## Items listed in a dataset
-- ==== Sys2Proof/Machine/Memory.lean ====
section
/-!
DEFINITION. DRAM and flash as lists of cells in one canonical form, byte order (R2, R3) and the check codes that the
spec computes over bytes (R59, R69, R283, R412).
-/

namespace Sys2Proof.Machine

/-- Bytes by address: those that differ from the fill byte `z` that every unlisted address reads as, by rising
address. -/
abbrev Cells := List Host.Cell

/-- The canonical form from an address on: addresses strictly rise, and no listed byte is the fill byte. -/
def Cells.wfFrom (z : Byte) (lo : Nat) : Cells → Bool
  | [] => true
  | (a, b) :: r => decide (lo ≤ a) && decide (b ≠ z) && Cells.wfFrom z (a + 1) r

/-- The byte at an address. -/
def Cells.read (z : Byte) (m : Cells) (a : Nat) : Byte :=
  match m with
  | [] => z
  | (a', b) :: r => if a' = a then b else if a < a' then z else Cells.read z r a

/-- Store one byte, keeping the canonical form. -/
def Cells.write (z : Byte) (m : Cells) (a : Nat) (v : Byte) : Cells :=
  match m with
  | [] => if v = z then [] else [(a, v)]
  | (a', b) :: r =>
    if a < a' then (if v = z then (a', b) :: r else (a, v) :: (a', b) :: r)
    else if a = a' then (if v = z then r else (a, v) :: r)
    else (a', b) :: Cells.write z r a v

/-- Store bytes at rising addresses. -/
def Cells.writeList (z : Byte) (m : Cells) (a : Nat) : List Byte → Cells
  | [] => m
  | b :: r => Cells.writeList z (Cells.write z m a b) (a + 1) r

/-- DRAM: a byte that is not listed reads as 0x00, as every byte does that was not written since the most recent
reset (R320). -/
abbrev Dram := Cells

/-- The canonical form of DRAM. -/
def Dram.wf (m : Dram) : Bool := Cells.wfFrom 0 0 m

/-- The byte at a DRAM address. -/
def Dram.read (m : Dram) (a : Nat) : Byte := Cells.read 0 m a

/-- Store one byte in DRAM. -/
def Dram.write (m : Dram) (a : Nat) (v : Byte) : Dram := Cells.write 0 m a v

/-- The flash and the settings copy: an unlisted byte is erased and reads as 0xFF. -/
abbrev Flash := Cells

/-- The canonical form of flash. -/
def Flash.wf (m : Flash) : Bool := Cells.wfFrom 0xFF 0 m

/-- The byte at a flash address. -/
def Flash.read (m : Flash) (a : Nat) : Byte := Cells.read 0xFF m a

/-- Program bytes at rising addresses. -/
def Flash.writeList (m : Flash) (a : Nat) (l : List Byte) : Flash := Cells.writeList 0xFF m a l

/-- Store bytes at rising addresses. -/
def Dram.writeList (m : Dram) (a : Nat) (l : List Byte) : Dram := Cells.writeList 0 m a l

/-- The `n` bytes from an address on. -/
def Dram.readList (m : Dram) (a n : Nat) : List Byte :=
  (List.range n).map (fun k => Dram.read m (a + k))

/-- The cells of the `n` bytes from an address on, and no others. -/
def Dram.slice (m : Dram) (a n : Nat) : Dram := m.filter (fun c => decide (a ≤ c.1) && decide (c.1 < a + n))

/-- The number that bytes spell, least significant byte first (R3). -/
def leNat : List Byte → Nat
  | [] => 0
  | b :: r => b.toNat + 256 * leNat r

/-- The number that bytes spell, most significant byte first (R2). -/
def beNat (l : List Byte) : Nat := l.foldl (fun n b => n * 256 + b.toNat) 0

/-- `n` bytes of a number, least significant first (R3). -/
def leBytes (n v : Nat) : List Byte := (List.range n).map (fun k => BitVec.ofNat 8 (v / 256 ^ k))

/-- `n` bytes of a number, most significant first (R2). -/
def beBytes (n v : Nat) : List Byte := (leBytes n v).reverse

/-- A little-endian number in DRAM (R3). -/
def Dram.le (m : Dram) (a n : Nat) : Nat := leNat (Dram.readList m a n)

/-- The parameters of a check code: width, generator, initial value, final XOR and reflections (R412). -/
structure CrcParam where
  width : Nat
  poly : Nat
  init : Nat
  xorOut : Nat
  refIn : Bool
  refOut : Bool
  deriving DecidableEq, Repr

/-- The `w` low bits of a number in reverse order. -/
def reverseBits (w v : Nat) : Nat :=
  (List.range w).foldl (fun r k => r * 2 + (v / 2 ^ k) % 2) 0

/-- One bit of the feed of R412. -/
def crcBit (w poly v : Nat) (bit : Bool) : Nat :=
  let top := xor (v.testBit (w - 1)) bit
  let v' := (v * 2) % 2 ^ w
  if top then v' ^^^ (poly % 2 ^ w) else v'

/-- The feed of one byte of R412. -/
def crcFeed (p : CrcParam) (v : Nat) (b : Byte) : Nat :=
  let n := if p.refIn then reverseBits 8 b.toNat else b.toNat
  [7, 6, 5, 4, 3, 2, 1, 0].foldl (fun v k => crcBit p.width p.poly v (n.testBit k)) v

/-- The result of R412 from the running register. -/
def crcOut (p : CrcParam) (v : Nat) : Nat :=
  ((if p.refOut then reverseBits p.width v else v) ^^^ p.xorOut) % 2 ^ p.width

/-- The check code of a list of bytes. -/
def crc (p : CrcParam) (l : List Byte) : Nat :=
  crcOut p (l.foldl (crcFeed p) (p.init % 2 ^ p.width))

/-- CRC-32C with the parameters of R69. -/
def crc32cParam : CrcParam := ⟨32, 0x1EDC6F41, 0xFFFFFFFF, 0xFFFFFFFF, true, true⟩

/-- CRC-16 with the parameters of R59. -/
def crc16Param : CrcParam := ⟨16, 0x1021, 0xFFFF, 0, false, false⟩

/-- CRC-64 with the parameters of R283. -/
def crc64Param : CrcParam :=
  ⟨64, 0x42F0E1EBA9EA3693, 0xFFFFFFFFFFFFFFFF, 0xFFFFFFFFFFFFFFFF, true, true⟩

/-- The tile and table check of R69. -/
def crc32c (l : List Byte) : Nat := crc crc32cParam l

/-- The region signature of R59 over its samples, each a 16-bit word most significant byte first. -/
def crc16Words (l : List Nat) : BitVec 16 :=
  BitVec.ofNat 16 (crc crc16Param (l.flatMap (fun v => beBytes 2 v)))

/-- The tether check of R283. -/
def crc64 (l : List Byte) : Nat := crc crc64Param l

end Sys2Proof.Machine
end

## What to do
The answer must be every line of the records above that holds the word "crcBit".

## Output of the task
def crcBit (w poly v : Nat) (bit : Bool) : Nat :=
  [7, 6, 5, 4, 3, 2, 1, 0].foldl (fun v k => crcBit p.width p.poly v (n.testBit k)) v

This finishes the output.